At the recent Tots and Technology Conference in Frisco, I was surprised to see how many educators are still not familiar with the wonderful world of Twitter. Begun in March 2006, Twitter was created as a social media site. Just ten years later, there are more than 320 million people using it worldwide.
“Every second, on average, around 6,000 tweets are tweeted on Twitter, which corresponds to over 350,000 tweets sent per minute, 500 million tweets per day, and around 200 billion tweets per year.” (Source: Twitter Usage Statistics)
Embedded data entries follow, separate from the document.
theorem EncodeLength.nop : EncodeLength.Statement .nop := rfl
theorem EncodeLength.ldDdMn (dd : RegDD) (mn : Word) : EncodeLength.Statement (.ldDdMn dd mn) := rfl
theorem EncodeLength.ldBcIndA : EncodeLength.Statement .ldBcIndA := rfl
theorem EncodeLength.ldDeIndA : EncodeLength.Statement .ldDeIndA := rfl
theorem EncodeLength.ldMnIndHl (mn : Word) : EncodeLength.Statement (.ldMnIndHl mn) := rfl
theorem EncodeLength.ldMnIndA (mn : Word) : EncodeLength.Statement (.ldMnIndA mn) := rfl
theorem EncodeLength.incSs (dd : RegDD) : EncodeLength.Statement (.incSs dd) := rfl
theorem EncodeLength.incR (r : Reg8) : EncodeLength.Statement (.incR r) := rfl
theorem EncodeLength.incHlInd : EncodeLength.Statement .incHlInd := rfl
theorem EncodeLength.decR (r : Reg8) : EncodeLength.Statement (.decR r) := rfl
theorem EncodeLength.decHlInd : EncodeLength.Statement .decHlInd := rfl
theorem EncodeLength.ldRN (r : Reg8) (n : Byte) : EncodeLength.Statement (.ldRN r n) := rfl
theorem EncodeLength.ldHlIndN (n : Byte) : EncodeLength.Statement (.ldHlIndN n) := rfl
theorem EncodeLength.rlca : EncodeLength.Statement .rlca := rfl
theorem EncodeLength.rrca : EncodeLength.Statement .rrca := rfl
theorem EncodeLength.rla : EncodeLength.Statement .rla := rfl
theorem EncodeLength.rra : EncodeLength.Statement .rra := rfl
theorem EncodeLength.daa : EncodeLength.Statement .daa := rfl
theorem EncodeLength.cpl : EncodeLength.Statement .cpl := rfl
theorem EncodeLength.scf : EncodeLength.Statement .scf := rfl
theorem EncodeLength.ccf : EncodeLength.Statement .ccf := rfl
theorem EncodeLength.exAfAf : EncodeLength.Statement .exAfAf := rfl
theorem EncodeLength.djnz (e : Int) : EncodeLength.Statement (.djnz e) := rfl
theorem EncodeLength.jr (e : Int) : EncodeLength.Statement (.jr e) := rfl
theorem EncodeLength.jrCc (cc : CC) (e : Int) : EncodeLength.Statement (.jrCc cc e) := rfl
theorem EncodeLength.addHlSs (ss : RegDD) : EncodeLength.Statement (.addHlSs ss) := rfl
theorem EncodeLength.ldABcInd : EncodeLength.Statement .ldABcInd := rfl
theorem EncodeLength.ldADeInd : EncodeLength.Statement .ldADeInd := rfl
theorem EncodeLength.ldHlMnInd (mn : Word) : EncodeLength.Statement (.ldHlMnInd mn) := rfl
theorem EncodeLength.ldAMnInd (mn : Word) : EncodeLength.Statement (.ldAMnInd mn) := rfl
theorem EncodeLength.decSs (dd : RegDD) : EncodeLength.Statement (.decSs dd) := rfl
theorem EncodeLength.ldRR (rd : Reg8) (rs : Reg8) : EncodeLength.Statement (.ldRR rd rs) := rfl
theorem EncodeLength.ldRHlInd (r : Reg8) : EncodeLength.Statement (.ldRHlInd r) := rfl
theorem EncodeLength.ldHlIndR (r : Reg8) : EncodeLength.Statement (.ldHlIndR r) := rfl
theorem EncodeLength.halt : EncodeLength.Statement .halt := rfl
theorem EncodeLength.addAR (r : Reg8) : EncodeLength.Statement (.addAR r) := rfl
theorem EncodeLength.addAHlInd : EncodeLength.Statement .addAHlInd := rfl
theorem EncodeLength.addAN (n : Byte) : EncodeLength.Statement (.addAN n) := rfl
theorem EncodeLength.adcAR (r : Reg8) : EncodeLength.Statement (.adcAR r) := rfl
theorem EncodeLength.adcAHlInd : EncodeLength.Statement .adcAHlInd := rfl
theorem EncodeLength.adcAN (n : Byte) : EncodeLength.Statement (.adcAN n) := rfl
theorem EncodeLength.subAR (r : Reg8) : EncodeLength.Statement (.subAR r) := rfl
theorem EncodeLength.subAHlInd : EncodeLength.Statement .subAHlInd := rfl
theorem EncodeLength.subAN (n : Byte) : EncodeLength.Statement (.subAN n) := rfl
theorem EncodeLength.sbcAR (r : Reg8) : EncodeLength.Statement (.sbcAR r) := rfl
theorem EncodeLength.sbcAHlInd : EncodeLength.Statement .sbcAHlInd := rfl
theorem EncodeLength.sbcAN (n : Byte) : EncodeLength.Statement (.sbcAN n) := rfl
theorem EncodeLength.andAR (r : Reg8) : EncodeLength.Statement (.andAR r) := rfl
theorem EncodeLength.andAHlInd : EncodeLength.Statement .andAHlInd := rfl
theorem EncodeLength.andAN (n : Byte) : EncodeLength.Statement (.andAN n) := rfl
theorem EncodeLength.xorAR (r : Reg8) : EncodeLength.Statement (.xorAR r) := rfl
theorem EncodeLength.xorAHlInd : EncodeLength.Statement .xorAHlInd := rfl
theorem EncodeLength.xorAN (n : Byte) : EncodeLength.Statement (.xorAN n) := rfl
theorem EncodeLength.orAR (r : Reg8) : EncodeLength.Statement (.orAR r) := rfl
theorem EncodeLength.orAHlInd : EncodeLength.Statement .orAHlInd := rfl
theorem EncodeLength.orAN (n : Byte) : EncodeLength.Statement (.orAN n) := rfl
theorem EncodeLength.cpAR (r : Reg8) : EncodeLength.Statement (.cpAR r) := rfl
theorem EncodeLength.cpAHlInd : EncodeLength.Statement .cpAHlInd := rfl
theorem EncodeLength.cpAN (n : Byte) : EncodeLength.Statement (.cpAN n) := rfl
theorem EncodeLength.retCc (cc : Cond) : EncodeLength.Statement (.retCc cc) := rfl
theorem EncodeLength.popTt (tt : RegTT) : EncodeLength.Statement (.popTt tt) := rfl
theorem EncodeLength.jpCcMn (cc : Cond) (mn : Word) : EncodeLength.Statement (.jpCcMn cc mn) := rfl
theorem EncodeLength.jpMn (mn : Word) : EncodeLength.Statement (.jpMn mn) := rfl
theorem EncodeLength.callCcMn (cc : Cond) (mn : Word) : EncodeLength.Statement (.callCcMn cc mn) := rfl
theorem EncodeLength.pushTt (tt : RegTT) : EncodeLength.Statement (.pushTt tt) := rfl
theorem EncodeLength.rst (v : Byte) : EncodeLength.Statement (.rst v) := rfl
theorem EncodeLength.ret : EncodeLength.Statement .ret := rfl
theorem EncodeLength.exx : EncodeLength.Statement .exx := rfl
theorem EncodeLength.jpHl : EncodeLength.Statement .jpHl := rfl
theorem EncodeLength.ldSpHl : EncodeLength.Statement .ldSpHl := rfl
theorem EncodeLength.outNA (n : Byte) : EncodeLength.Statement (.outNA n) := rfl
theorem EncodeLength.inAN (n : Byte) : EncodeLength.Statement (.inAN n) := rfl
theorem EncodeLength.exSpIndHl : EncodeLength.Statement .exSpIndHl := rfl
theorem EncodeLength.exDeHl : EncodeLength.Statement .exDeHl := rfl
theorem EncodeLength.di : EncodeLength.Statement .di := rfl
theorem EncodeLength.ei : EncodeLength.Statement .ei := rfl
theorem EncodeLength.callMn (mn : Word) : EncodeLength.Statement (.callMn mn) := rfl
theorem EncodeLength.rlcR (r : Reg8) : EncodeLength.Statement (.rlcR r) := rfl
theorem EncodeLength.rlcHlInd : EncodeLength.Statement .rlcHlInd := rfl
theorem EncodeLength.rrcR (r : Reg8) : EncodeLength.Statement (.rrcR r) := rfl
theorem EncodeLength.rrcHlInd : EncodeLength.Statement .rrcHlInd := rfl
theorem EncodeLength.rlR (r : Reg8) : EncodeLength.Statement (.rlR r) := rfl
theorem EncodeLength.rlHlInd : EncodeLength.Statement .rlHlInd := rfl
theorem EncodeLength.rrR (r : Reg8) : EncodeLength.Statement (.rrR r) := rfl
theorem EncodeLength.rrHlInd : EncodeLength.Statement .rrHlInd := rfl
theorem EncodeLength.slaR (r : Reg8) : EncodeLength.Statement (.slaR r) := rfl
theorem EncodeLength.slaHlInd : EncodeLength.Statement .slaHlInd := rfl
theorem EncodeLength.sraR (r : Reg8) : EncodeLength.Statement (.sraR r) := rfl
theorem EncodeLength.sraHlInd : EncodeLength.Statement .sraHlInd := rfl
theorem EncodeLength.srlR (r : Reg8) : EncodeLength.Statement (.srlR r) := rfl
theorem EncodeLength.srlHlInd : EncodeLength.Statement .srlHlInd := rfl
theorem EncodeLength.bitR (b : Nat) (r : Reg8) : EncodeLength.Statement (.bitR b r) := rfl
theorem EncodeLength.bitHlInd (b : Nat) : EncodeLength.Statement (.bitHlInd b) := rfl
theorem EncodeLength.resR (b : Nat) (r : Reg8) : EncodeLength.Statement (.resR b r) := rfl
theorem EncodeLength.resHlInd (b : Nat) : EncodeLength.Statement (.resHlInd b) := rfl
theorem EncodeLength.setR (b : Nat) (r : Reg8) : EncodeLength.Statement (.setR b r) := rfl
theorem EncodeLength.setHlInd (b : Nat) : EncodeLength.Statement (.setHlInd b) := rfl
theorem EncodeLength.inRC (r : Reg8) : EncodeLength.Statement (.inRC r) := rfl
theorem EncodeLength.outCR (r : Reg8) : EncodeLength.Statement (.outCR r) := rfl
theorem EncodeLength.sbcHlSs (ss : RegDD) : EncodeLength.Statement (.sbcHlSs ss) := rfl
theorem EncodeLength.adcHlSs (ss : RegDD) : EncodeLength.Statement (.adcHlSs ss) := rfl
theorem EncodeLength.ldMnIndSs (mn : Word) (ss : RegDD) : EncodeLength.Statement (.ldMnIndSs mn ss) := rfl
theorem EncodeLength.ldDdMnInd (dd : RegDD) (mn : Word) : EncodeLength.Statement (.ldDdMnInd dd mn) := rfl
theorem EncodeLength.neg : EncodeLength.Statement .neg := rfl
theorem EncodeLength.retn : EncodeLength.Statement .retn := rfl
theorem EncodeLength.reti : EncodeLength.Statement .reti := rfl
theorem EncodeLength.im0 : EncodeLength.Statement .im0 := rfl
theorem EncodeLength.im1 : EncodeLength.Statement .im1 := rfl
theorem EncodeLength.im2 : EncodeLength.Statement .im2 := rfl
theorem EncodeLength.ldIRegA : EncodeLength.Statement .ldIRegA := rfl
theorem EncodeLength.ldRRegA : EncodeLength.Statement .ldRRegA := rfl
theorem EncodeLength.ldAIReg : EncodeLength.Statement .ldAIReg := rfl
theorem EncodeLength.ldARReg : EncodeLength.Statement .ldARReg := rfl
theorem EncodeLength.rrd : EncodeLength.Statement .rrd := rfl
theorem EncodeLength.rld : EncodeLength.Statement .rld := rfl
theorem EncodeLength.ldi : EncodeLength.Statement .ldi := rfl
theorem EncodeLength.cpi : EncodeLength.Statement .cpi := rfl
theorem EncodeLength.ini : EncodeLength.Statement .ini := rfl
theorem EncodeLength.outi : EncodeLength.Statement .outi := rfl
theorem EncodeLength.ldd : EncodeLength.Statement .ldd := rfl
theorem EncodeLength.cpd : EncodeLength.Statement .cpd := rfl
theorem EncodeLength.ind : EncodeLength.Statement .ind := rfl
theorem EncodeLength.outd : EncodeLength.Statement .outd := rfl
theorem EncodeLength.ldir : EncodeLength.Statement .ldir := rfl
theorem EncodeLength.cpir : EncodeLength.Statement .cpir := rfl
theorem EncodeLength.inir : EncodeLength.Statement .inir := rfl
theorem EncodeLength.otir : EncodeLength.Statement .otir := rfl
theorem EncodeLength.lddr : EncodeLength.Statement .lddr := rfl
theorem EncodeLength.cpdr : EncodeLength.Statement .cpdr := rfl
theorem EncodeLength.indr : EncodeLength.Statement .indr := rfl
theorem EncodeLength.otdr : EncodeLength.Statement .otdr := rfl
theorem EncodeLength.addIxXx (xx : RegXX) : EncodeLength.Statement (.addIxXx xx) := rfl
theorem EncodeLength.ldIxMn (mn : Word) : EncodeLength.Statement (.ldIxMn mn) := rfl
theorem EncodeLength.ldMnIndIx (mn : Word) : EncodeLength.Statement (.ldMnIndIx mn) := rfl
theorem EncodeLength.incIx : EncodeLength.Statement .incIx := rfl
theorem EncodeLength.ldIxMnInd (mn : Word) : EncodeLength.Statement (.ldIxMnInd mn) := rfl
theorem EncodeLength.decIx : EncodeLength.Statement .decIx := rfl
theorem EncodeLength.incIxInd (d : Byte) : EncodeLength.Statement (.incIxInd d) := rfl
theorem EncodeLength.decIxInd (d : Byte) : EncodeLength.Statement (.decIxInd d) := rfl
theorem EncodeLength.ldIxIndN (d : Byte) (n : Byte) : EncodeLength.Statement (.ldIxIndN d n) := rfl
theorem EncodeLength.ldRIxInd (r : Reg8) (d : Byte) : EncodeLength.Statement (.ldRIxInd r d) := rfl
theorem EncodeLength.ldIxIndR (d : Byte) (r : Reg8) : EncodeLength.Statement (.ldIxIndR d r) := rfl
theorem EncodeLength.addAIxInd (d : Byte) : EncodeLength.Statement (.addAIxInd d) := rfl
theorem EncodeLength.adcAIxInd (d : Byte) : EncodeLength.Statement (.adcAIxInd d) := rfl
theorem EncodeLength.subAIxInd (d : Byte) : EncodeLength.Statement (.subAIxInd d) := rfl
theorem EncodeLength.sbcAIxInd (d : Byte) : EncodeLength.Statement (.sbcAIxInd d) := rfl
theorem EncodeLength.andAIxInd (d : Byte) : EncodeLength.Statement (.andAIxInd d) := rfl
theorem EncodeLength.xorAIxInd (d : Byte) : EncodeLength.Statement (.xorAIxInd d) := rfl
theorem EncodeLength.orAIxInd (d : Byte) : EncodeLength.Statement (.orAIxInd d) := rfl
theorem EncodeLength.cpAIxInd (d : Byte) : EncodeLength.Statement (.cpAIxInd d) := rfl
theorem EncodeLength.popIx : EncodeLength.Statement .popIx := rfl
theorem EncodeLength.exSpIndIx : EncodeLength.Statement .exSpIndIx := rfl
theorem EncodeLength.pushIx : EncodeLength.Statement .pushIx := rfl
theorem EncodeLength.jpIx : EncodeLength.Statement .jpIx := rfl
theorem EncodeLength.ldSpIx : EncodeLength.Statement .ldSpIx := rfl
theorem EncodeLength.rlcIxInd (d : Byte) : EncodeLength.Statement (.rlcIxInd d) := rfl
theorem EncodeLength.rrcIxInd (d : Byte) : EncodeLength.Statement (.rrcIxInd d) := rfl
theorem EncodeLength.rlIxInd (d : Byte) : EncodeLength.Statement (.rlIxInd d) := rfl
theorem EncodeLength.rrIxInd (d : Byte) : EncodeLength.Statement (.rrIxInd d) := rfl
theorem EncodeLength.slaIxInd (d : Byte) : EncodeLength.Statement (.slaIxInd d) := rfl
theorem EncodeLength.sraIxInd (d : Byte) : EncodeLength.Statement (.sraIxInd d) := rfl
theorem EncodeLength.srlIxInd (d : Byte) : EncodeLength.Statement (.srlIxInd d) := rfl
theorem EncodeLength.bitIxInd (b : Nat) (d : Byte) : EncodeLength.Statement (.bitIxInd b d) := rfl
theorem EncodeLength.resIxInd (b : Nat) (d : Byte) : EncodeLength.Statement (.resIxInd b d) := rfl
theorem EncodeLength.setIxInd (b : Nat) (d : Byte) : EncodeLength.Statement (.setIxInd b d) := rfl
theorem EncodeLength.addIyYy (yy : RegYY) : EncodeLength.Statement (.addIyYy yy) := rfl
theorem EncodeLength.ldIyMn (mn : Word) : EncodeLength.Statement (.ldIyMn mn) := rfl
theorem EncodeLength.ldMnIndIy (mn : Word) : EncodeLength.Statement (.ldMnIndIy mn) := rfl
theorem EncodeLength.incIy : EncodeLength.Statement .incIy := rfl
theorem EncodeLength.ldIyMnInd (mn : Word) : EncodeLength.Statement (.ldIyMnInd mn) := rfl
theorem EncodeLength.decIy : EncodeLength.Statement .decIy := rfl
theorem EncodeLength.incIyInd (d : Byte) : EncodeLength.Statement (.incIyInd d) := rfl
theorem EncodeLength.decIyInd (d : Byte) : EncodeLength.Statement (.decIyInd d) := rfl
theorem EncodeLength.ldIyIndN (d : Byte) (n : Byte) : EncodeLength.Statement (.ldIyIndN d n) := rfl
theorem EncodeLength.ldRIyInd (r : Reg8) (d : Byte) : EncodeLength.Statement (.ldRIyInd r d) := rfl
theorem EncodeLength.ldIyIndR (d : Byte) (r : Reg8) : EncodeLength.Statement (.ldIyIndR d r) := rfl
theorem EncodeLength.addAIyInd (d : Byte) : EncodeLength.Statement (.addAIyInd d) := rfl
theorem EncodeLength.adcAIyInd (d : Byte) : EncodeLength.Statement (.adcAIyInd d) := rfl
theorem EncodeLength.subAIyInd (d : Byte) : EncodeLength.Statement (.subAIyInd d) := rfl
theorem EncodeLength.sbcAIyInd (d : Byte) : EncodeLength.Statement (.sbcAIyInd d) := rfl
theorem EncodeLength.andAIyInd (d : Byte) : EncodeLength.Statement (.andAIyInd d) := rfl
theorem EncodeLength.xorAIyInd (d : Byte) : EncodeLength.Statement (.xorAIyInd d) := rfl
theorem EncodeLength.orAIyInd (d : Byte) : EncodeLength.Statement (.orAIyInd d) := rfl
theorem EncodeLength.cpAIyInd (d : Byte) : EncodeLength.Statement (.cpAIyInd d) := rfl
theorem EncodeLength.popIy : EncodeLength.Statement .popIy := rfl
theorem EncodeLength.exSpIndIy : EncodeLength.Statement .exSpIndIy := rfl
theorem EncodeLength.pushIy : EncodeLength.Statement .pushIy := rfl
theorem EncodeLength.jpIy : EncodeLength.Statement .jpIy := rfl
theorem EncodeLength.ldSpIy : EncodeLength.Statement .ldSpIy := rfl
theorem EncodeLength.rlcIyInd (d : Byte) : EncodeLength.Statement (.rlcIyInd d) := rfl
theorem EncodeLength.rrcIyInd (d : Byte) : EncodeLength.Statement (.rrcIyInd d) := rfl
theorem EncodeLength.rlIyInd (d : Byte) : EncodeLength.Statement (.rlIyInd d) := rfl
theorem EncodeLength.rrIyInd (d : Byte) : EncodeLength.Statement (.rrIyInd d) := rfl
theorem EncodeLength.slaIyInd (d : Byte) : EncodeLength.Statement (.slaIyInd d) := rfl
theorem EncodeLength.sraIyInd (d : Byte) : EncodeLength.Statement (.sraIyInd d) := rfl
theorem EncodeLength.srlIyInd (d : Byte) : EncodeLength.Statement (.srlIyInd d) := rfl
theorem EncodeLength.bitIyInd (b : Nat) (d : Byte) : EncodeLength.Statement (.bitIyInd b d) := rfl
theorem EncodeLength.resIyInd (b : Nat) (d : Byte) : EncodeLength.Statement (.resIyInd b d) := rfl
theorem EncodeLength.setIyInd (b : Nat) (d : Byte) : EncodeLength.Statement (.setIyInd b d) := rfl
While it may have originally been just a way to share what you’re having for lunch with others, it’s grown into something much more meaningful. I myself use it several times a day, every day, to find resources and get answers to questions. But even if you don’t want to have a Twitter account and tweet out yourself, you should still use it. And here’s why: You can find amazing resources, tips, tricks, apps, extensions, answers to questions, and learning ideas on Twitter. It’s all about how you search.
Finding What You Need
To start using Twitter as a resource without creating an account, follow these easy steps. We’ll take as our example that we’re looking for ideas on using Kahoot! in the classroom.
- Go to the Twitter website.
- In the top right of the screen, you’ll see a Search button. Type in “kahoot! ideas”.
- What is returned to you is any time the words “Kahoot!” and “ideas” were used in a Tweet. You could limit the results more by searching for “kahoot! kindergarten”, for example, to find ways that kindergarten students and teachers are using Kahoot!
This type of search will work for any topic that you are interested in.
Searching with Hashtags
Another way to find resources and ideas on Twitter is to search for common hashtags. A hashtag is just a way to categorize Tweets by keyword. This article has 60 of the most common educational hashtags. Find one you’re interested in, click it, and all of the Tweets with that hashtag in them will be pulled for you. If you don’t see a hashtag that you want, just create your own and search to see if others are also using it. I personally often use #leadership, #STEM, #teacherPD, and #EdTech to find relevant information.
More Ways Twitter Can Help You
Take a look at the Twitter screen shot to the right for a minute. I’ve done a hashtag search for #FutureReady, but this will work any time you’re on the Twitter home page and with any Twitter search. Across the top are some other ways to find great information on Twitter.
- Top shows what Tweets are currently the most popular. It’s the default view.
- Live will show you the most recent Tweets on the topic. This is great if your students are looking at a current event and want to see the latest news and opinions about it.
- Accounts will show you other Twitter folks to follow who are Tweeting about your topic. In order to follow someone, you must have a free Twitter account. But you can see a person’s Tweets without following him/her, if you want. In the Search bar, type in “Richard Byrne” (the name of a well-known ed tech guru) or “rmbyrne” (his Twitter handle). Now you can see everything that Richard Tweets without having a Twitter account. Ask other educators who they follow on Twitter to add to your list.
- Photos and Videos will each show you Tweets for that hashtag that include photos or videos.
You don’t have to be a contributor in order to take advantage of the wealth of knowledge and resources that are available on Twitter. Of course, I would recommend that you eventually join the social revolution and begin sharing your expertise with your peers by creating a free account and posting what you and your students are learning. But for now, you can just relax and take in what others are sharing.